Winnipeg Art Gallery displays new Arctic-themed exhibition

Arctic Adaptation looks at 100 years of Arctic architecture

By NUNATSIAQ NEWS

A series of soapstone carvings by Nunavut artists, now on display at the Winnipeg Art Gallery, documents Nunavut buildings from the 20th century. (PHOTO COURTESY OF THE LATERAL OFFICE)


A series of soapstone carvings by Nunavut artists, now on display at the Winnipeg Art Gallery, documents Nunavut buildings from the 20th century. (PHOTO COURTESY OF THE LATERAL OFFICE)

Detail of proposal with Arctic balconies, Iqaluit. (IMAGE COURTESY OF SERGIO PIRRONE)


Detail of proposal with Arctic balconies, Iqaluit. (IMAGE COURTESY OF SERGIO PIRRONE)

If you’re visiting Winnipeg between now and early May, you will want to take a look at the Winnipeg Art Gallery.

Earlier this month an exhibit, Arctic Adaptations: Nunavut at 15, opened. That exhibit, which will remain on display until May 3, offers visitors a look at the relationship between architecture, land, climate, and culture in the Arctic.

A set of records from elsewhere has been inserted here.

theorem equalDown_fails {s : State} {a : Nat} : ∀ n ra ta,
    FirstFailure s.platform (s.pairReads (fun k => ra - 1 - k) (fun k => ta - 1 - k) n) a →
    s.equalDown n ra ta = .error (.fails a)
  | 0, _, _, h => absurd h (by simp)
  | n + 1, ra, ta, h => by
    rw [pairReads_succ] at h
    simp only [Nat.sub_zero] at h
    simp only [State.equalDown]
    rcases firstFailure_cons h with ⟨rfl, hx⟩ | ⟨hx, h⟩
    · rw [State.readByte_of_none hx]
    · rw [State.readByte_of_memory hx]
      rcases firstFailure_cons h with ⟨rfl, hy⟩ | ⟨hy, h⟩
      · rw [State.readByte_of_none hy]
      · rw [State.readByte_of_memory hy]
        by_cases hxy : Memory.read s.mem (ra - 1) = Memory.read s.mem (ta - 1)
        · rw [if_pos hxy] at h
          have ih := equalDown_fails (s := s) (a := a) n (ra - 1) (ta - 1) (by
            simpa only [show ∀ k, ra - 1 - 1 - k = ra - 1 - (k + 1) by omega, show ∀ k, ta - 1 - 1 - k = ta - 1 - (k + 1) by omega]
              using h)
          simp only [if_pos hxy, ih]
        · rw [if_neg hxy] at h
          exact absurd h firstFailure_nil

/-- Downward extension over the bytes it reaches. -/
theorem equalDown_reads {s : State} : ∀ n ra ta,
    AllReadable s.platform (s.pairReads (fun k => ra - 1 - k) (fun k => ta - 1 - k) n) →
    ∃ e, s.equalDown n ra ta = .ok e ∧ e ≤ n ∧
      (∀ j, j < e → Memory.read s.mem (ra - 1 - j) = Memory.read s.mem (ta - 1 - j)) ∧
      (e < n → Memory.read s.mem (ra - 1 - e) ≠ Memory.read s.mem (ta - 1 - e))
  | 0, _, _, _ => ⟨0, rfl, by omega, fun _ h => absurd h (by omega), fun h => absurd h (by omega)⟩
  | n + 1, ra, ta, h => by
    rw [pairReads_succ] at h
    simp only [Nat.sub_zero] at h
    obtain ⟨hx, h⟩ := allReadable_cons.1 h
    obtain ⟨hy, h⟩ := allReadable_cons.1 h
    simp only [State.equalDown]
    rw [State.readByte_of_memory hx, State.readByte_of_memory hy]
    by_cases hxy : Memory.read s.mem (ra - 1) = Memory.read s.mem (ta - 1)
    · rw [if_pos hxy] at h
      obtain ⟨e, h1, h2, h3, h4⟩ := equalDown_reads (s := s) n (ra - 1) (ta - 1) (by
        simpa only [show ∀ k, ra - 1 - 1 - k = ra - 1 - (k + 1) by omega, show ∀ k, ta - 1 - 1 - k = ta - 1 - (k + 1) by omega]
          using h)
      simp only [if_pos hxy, h1]
      refine ⟨e + 1, rfl, by omega, ?_, ?_⟩
      · intro j hj
        cases j with
        | zero => exact hxy
        | succ j =>
          have := h3 j (by omega)
          rwa [show ra - 1 - 1 - j = ra - 1 - (j + 1) by omega, show ta - 1 - 1 - j = ta - 1 - (j + 1) by omega] at this
      · intro hj
        have := h4 (by omega)
        rwa [show ra - 1 - 1 - e = ra - 1 - (e + 1) by omega, show ta - 1 - 1 - e = ta - 1 - (e + 1) by omega] at this
    · simp only [if_neg hxy]
      exact ⟨0, rfl, by omega, fun _ h => absurd h (by omega), fun _ => hxy⟩

/-! ### Verifying, scanning and extending -/

theorem verify_reads {s : State} {tp b : Nat} (h : AllReadable s.platform (s.verifyReads tp b)) :
    s.verify b tp = .ok (s.blockMatches tp b) := compareUp_reads _ _ _ h

theorem verify_fails {s : State} {tp b a : Nat} (h : FirstFailure s.platform (s.verifyReads tp b) a) :
    s.verify b tp = .error (.fails a) := compareUp_fails _ _ _ h

/-- A scan of the blocks that stand at the start of a chain stops at the first of its reads that fails. -/
theorem scan_fails {s : State} {tp a : Nat} : ∀ n blocks c, s.Follows blocks c →
    FirstFailure s.platform (((blocks.take n).take ((blocks.take n).findIdx (s.blockMatches tp) + 1)).flatMap (s.verifyReads tp)) a →
    s.scan tp n c = .error (.fails a)
  | 0, _, _, _, h => absurd h (by simp)
  | _ + 1, [], _, _, h => absurd h (by simp)
  | n + 1, b :: rest, c, ⟨hc, hb, hf⟩, h => by
    simp only [List.take_succ_cons, List.findIdx_cons, List.flatMap_cons] at h
    simp only [State.scan, hc, if_false, hb]
    rcases firstFailure_append h with h | ⟨hr, h⟩
    · rw [verify_fails h]
    · rw [verify_reads hr]
      cases hm : s.blockMatches tp b with
      | true => simp only [hm, cond_true, List.take_zero, List.flatMap_nil] at h; exact absurd h firstFailure_nil
      | false =>
        simp only [hm, cond_false] at h
        simp only [scan_fails n rest _ hf h]

/-- A scan over readable reads finds the first match among the blocks that stand at the start of a chain, if there is one. -/
theorem scan_finds {s : State} {tp b : Nat} : ∀ n blocks c, s.Follows blocks c →
    AllReadable s.platform
      (((blocks.take n).take ((blocks.take n).findIdx (s.blockMatches tp) + 1)).flatMap (s.verifyReads tp)) →
    (blocks.take n).find? (s.blockMatches tp) = some b →
    ∃ x p, s.scan tp n c = .ok (x, p) ∧ x.toNat = b ∧ x ≠ noneWord ∧
      s.Follows ((blocks.dropWhile (· != b)).drop 1) (s.nextOf b)
  | 0, _, _, _, _, h => by simp at h
  | _ + 1, [], _, _, _, h => by simp at h
  | n + 1, x :: rest, c, ⟨hc, hx, hf⟩, hr, h => by
    simp only [List.take_succ_cons, List.findIdx_cons, List.flatMap_cons, List.find?_cons] at hr h
    obtain ⟨hr, hr'⟩ := allReadable_append.1 hr
    simp only [State.scan, hc, if_false, hx, verify_reads hr]
    cases hm : s.blockMatches tp x with
    | true =>
      simp only [hm, Option.some.injEq] at h
      subst h
      exact ⟨c, 1, rfl, hx, hc, by simpa using hf⟩
    | false =>
      simp only [hm, cond_false] at hr' h
      have hne : (x != b) = true := by
        rw [bne_iff_ne]
        rintro rfl
        have := List.find?_some h
        rw [hm] at this
        cases this
      obtain ⟨y, p, h1, h2, h3, h4⟩ := scan_finds n rest _ hf hr' h
      exact ⟨y, p + 1, by simp only [h1], h2, h3, by simpa [List.dropWhile_cons, hne] using h4⟩

/-- A candidate is extended left and then right, and stops at the first of these reads that fails. -/
theorem candidate_fails {s : State} {c : Word} {t : Target} {a : Nat}
    (h : FirstFailure s.platform
      (s.leftReads (c.toNat * s.rhW.toNat) t.tp t.tb ++ s.rightReads (c.toNat * s.rhW.toNat) t.tp t.tl) a) :
    s.candidate c t = .error (.fails a) := by
  rcases firstFailure_append h with h | ⟨hl, h⟩
  · have hd : s.extendLeft (c.toNat * s.rhW.toNat) t = .error (.fails a) := equalDown_fails _ _ _ h
    simp only [State.candidate, hd]
  · obtain ⟨e, hd, _⟩ := equalDown_reads _ _ _ hl
    have hu : s.extendRight (c.toNat * s.rhW.toNat) t = .error (.fails a) := equalUp_fails _ _ _ h
    have hd : s.extendLeft (c.toNat * s.rhW.toNat) t = .ok e := hd
    simp only [State.candidate, hd, hu]

/-- A candidate whose extensions read readable bytes only. -/
theorem candidate_reads {s : State} {c : Word} {t : Target}
    (hl : AllReadable s.platform (s.leftReads (c.toNat * s.rhW.toNat) t.tp t.tb))
    (hr : AllReadable s.platform (s.rightReads (c.toNat * s.rhW.toNat) t.tp t.tl)) :
    ∃ le re, s.IsLeftExt (c.toNat * s.rhW.toNat) t.tp t.tb le ∧ s.IsRightExt (c.toNat * s.rhW.toNat) t.tp t.tl re ∧
      s.candidate c t = .ok ⟨c, c.toNat * s.rhW.toNat - le, (t.tp - t.tb) - le, s.rhW.toNat + le + re⟩ := by
  obtain ⟨le, l1, l2, l3, l4⟩ := equalDown_reads _ _ _ hl
  obtain ⟨re, r1, r2, r3, r4⟩ := equalUp_reads _ _ _ hr
  refine ⟨le, re, ⟨l2, l3, l4⟩, ⟨r2, r3, r4⟩, ?_⟩
  have l1 : s.extendLeft (c.toNat * s.rhW.toNat) t = .ok le := l1
  have r1 : s.extendRight (c.toNat * s.rhW.toNat) t = .ok re := r1
  simp only [State.candidate, l1, r1]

And it was first presented as Canada’s official exhibition at the 2014 Venice Biennale in Architecture,

Intended to coincide with Nunavut’s 15th anniversary as a territory, Arctic Adaptations surveys a century of Arctic architecture and looks at the future of architecture in Nunavut.

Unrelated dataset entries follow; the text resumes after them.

/-! ### IX_BEST, check by check (43_best_match.md R166) -/

theorem exec_ixBest_notConfigured (hv : s.ixValid = false) : exec .ixBest s = .next (s.errDone 6 0) := by
  simp only [exec, execIxBest, hv, Bool.false_eq_true, if_false, raise_notConfigured]

theorem exec_ixBest_boundPastWindow (hv : s.ixValid = true) (hlt : s.pend.a1.toNat < s.pend.a2.toNat) :
    exec .ixBest s = .next (s.errDone 8 2) := by
  simp only [exec, execIxBest, State.operand1, State.operand2, hv, hlt, if_true, raise_invalidArgument]

theorem exec_ixBest_tooShort (hv : s.ixValid = true) (htb : s.pend.a2.toNat ≤ s.pend.a1.toNat)
    (hshort : s.pend.a3.toNat < s.rhW.toNat) : exec .ixBest s = .next (s.errDone 8 3) := by
  simp only [exec, execIxBest, State.operand1, State.operand2, State.operand3, hv, not_lt.2 htb, hshort, if_true, if_false,
    raise_invalidArgument]

theorem exec_ixBest_passesTop (hv : s.ixValid = true) (htb : s.pend.a2.toNat ≤ s.pend.a1.toNat)
    (htl : s.rhW.toNat ≤ s.pend.a3.toNat) (htop : 2 ^ 32 < s.pend.a1.toNat + s.pend.a3.toNat) :
    exec .ixBest s = .next (s.errDone 8 3) := by
  simp only [exec, execIxBest, State.operand1, State.operand2, State.operand3, hv, not_lt.2 htb, not_lt.2 htl,
    (passesTop_iff _ _).2 htop, if_true, if_false, raise_invalidArgument]

theorem exec_ixBest_selects (hv : s.ixValid = true) (htb : s.pend.a2.toNat ≤ s.pend.a1.toNat)
    (htl : s.rhW.toNat ≤ s.pend.a3.toNat) (hfit : s.pend.a1.toNat + s.pend.a3.toNat ≤ 2 ^ 32) :
    exec .ixBest s =
      s.finishRead (s.bestFrom s.target s.pend.maxcand.toNat (s.firstOf s.pend.a0) none) s.completeBest := by
  simp only [exec, execIxBest, State.operand0, State.operand1, State.operand2, State.operand3, State.operandCap, State.target, hv,
    not_lt.2 htb, not_lt.2 htl, (passesTop_false_iff _ _).2 hfit, Bool.false_eq_true, if_true, if_false]

/-- A success passed the checks and shows what the selector answered. -/
theorem ixBest_success (h : exec .ixBest s = .next t) (he : t.lastErr = 0) :
    s.ixValid = true ∧ s.pend.a2.toNat ≤ s.pend.a1.toNat ∧ s.rhW.toNat ≤ s.pend.a3.toNat ∧
      s.pend.a1.toNat + s.pend.a3.toNat ≤ 2 ^ 32 ∧
      ∃ best, s.bestFrom s.target s.pend.maxcand.toNat (s.firstOf s.pend.a0) none = .ok best ∧ t = s.completeBest best := by
  cases hv : s.ixValid with
  | false =>
    rw [exec_ixBest_notConfigured hv] at h
    exact absurd he (lastErr_ne_zero_of_errDone (by decide) h)
  | true =>
    rcases lt_or_ge s.pend.a1.toNat s.pend.a2.toNat with hlt | htb
    · rw [exec_ixBest_boundPastWindow hv hlt] at h
      exact absurd he (lastErr_ne_zero_of_errDone (by decide) h)
    rcases lt_or_ge s.pend.a3.toNat s.rhW.toNat with hshort | htl
    · rw [exec_ixBest_tooShort hv htb hshort] at h
      exact absurd he (lastErr_ne_zero_of_errDone (by decide) h)
    rcases lt_or_ge (2 ^ 32) (s.pend.a1.toNat + s.pend.a3.toNat) with htop | hfit
    · rw [exec_ixBest_passesTop hv htb htl htop] at h
      exact absurd he (lastErr_ne_zero_of_errDone (by decide) h)
    rw [exec_ixBest_selects hv htb htl hfit] at h
    obtain ⟨best, hbest, rfl⟩ | ⟨a, _, rfl⟩ := State.finishRead_next h
    · exact ⟨rfl, htb, htl, hfit, best, hbest, rfl⟩
    · rw [State.raise_lastErr] at he
      exact absurd he (by decide)

/-! ### The extensions of a block as numbers (43_best_match.md R160 and R161) -/

/-- The left extension of the block at reference offset `off`. -/
def State.leftExt (s : State) (off : Nat) (tgt : Target) : Nat :=
  (List.range (min off (tgt.tp - tgt.tb))).findIdx fun k =>
    Memory.read s.mem (s.ixRefBase.toNat + off - 1 - k) != Memory.read s.mem (tgt.tp - 1 - k)

/-- The right extension of the block at reference offset `off`. -/
def State.rightExt (s : State) (off : Nat) (tgt : Target) : Nat :=
  (List.range (min (s.ixRefLen.toNat - (off + s.rhW.toNat)) (tgt.tl - s.rhW.toNat))).findIdx fun k =>
    Memory.read s.mem (s.ixRefBase.toNat + off + s.rhW.toNat + k) != Memory.read s.mem (tgt.tp + s.rhW.toNat + k)

/-- Below `n`, the first number at which a test holds, or `n`. -/
theorem findIdx_range_eq_iff {p : Nat → Bool} {n e : Nat} :
    (List.range n).findIdx p = e ↔ e ≤ n ∧ (∀ j, j < e → p j = false) ∧ (e < n → p e = true) := by
  rcases lt_trichotomy e n with hlt | rfl | hgt
  · rw [List.findIdx_eq (by rwa [List.length_range])]
    simp only [List.getElem_range, hlt, hlt.le, true_and, forall_true_left, and_comm]
  · conv_lhs => rhs; rw [← List.length_range (n := e)]
    simp only [List.findIdx_eq_length, List.mem_range, le_refl, lt_irrefl, true_and, false_implies, and_true]
  · refine ⟨fun he => absurd (he ▸ List.findIdx_le_length) ?_, fun he => absurd he.1 hgt.not_ge⟩
    rwa [List.length_range, not_le]

theorem isLeftExt_iff {off e : Nat} : s.IsLeftExt off tgt.tp tgt.tb e ↔ s.leftExt off tgt = e := by
  simp only [State.leftExt, findIdx_range_eq_iff, State.IsLeftExt, bne_eq_false_iff_eq, bne_iff_ne]

theorem isRightExt_iff {off e : Nat} : s.IsRightExt off tgt.tp tgt.tl e ↔ s.rightExt off tgt = e := by
  simp only [State.rightExt, findIdx_range_eq_iff, State.IsRightExt, bne_eq_false_iff_eq, bne_iff_ne]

The exhibit, led by Lateral Office architectural firm, features interactive architecture models, photography, and topographical maps of 25 Nunavut communities.

It also includes specially commissioned work by carvers who created scale models of some of the best-known buildings in the territory, including Nakasuk Elementary School, the original St. Jude’s Cathedral, the Iqaluit airport and a typical home,

Following the display at the Winnipeg Art Gallery, Arctic Adaptations will tour nationally, the gallery said in a news release.

On March 26 at 7 p.m., also at the gallery, you can catch an event called, “The Walrus Talks Arctic,” presented in conjunction with the Walrus magazine.

Panelists, who will discuss a wide range of issues, include artist Ruben Komangapik, performer Tanya Tagaq and environmental and human rights advocate Sheila Watt-Cloutier and Michael Maltzan, architect of the Winnipeg Art Gallery’s new Inuit Art Centre.

The Winnipeg Art Gallery, which bills itself as “the home of the largest Inuit art collection in the universe,” plans to build a new $45-million Inuit art and learning centre.

The centre will be located at the south end of the gallery’s triangular property, bordered by Memorial Blvd., St. Mary Ave. and Colony St. in downtown Winnipeg.

The Winnipeg Art Gallery is home to a collection of more than 26,000 works of art, which includes many works of Inuit art which the museum has bought or received as donations.

In 2006,  H.G. Jones, an American historian from North Carolina, who collected a total of 140 works by Pangnirtung artist Andrew Qappik over 31 years, gave his collection to the gallery.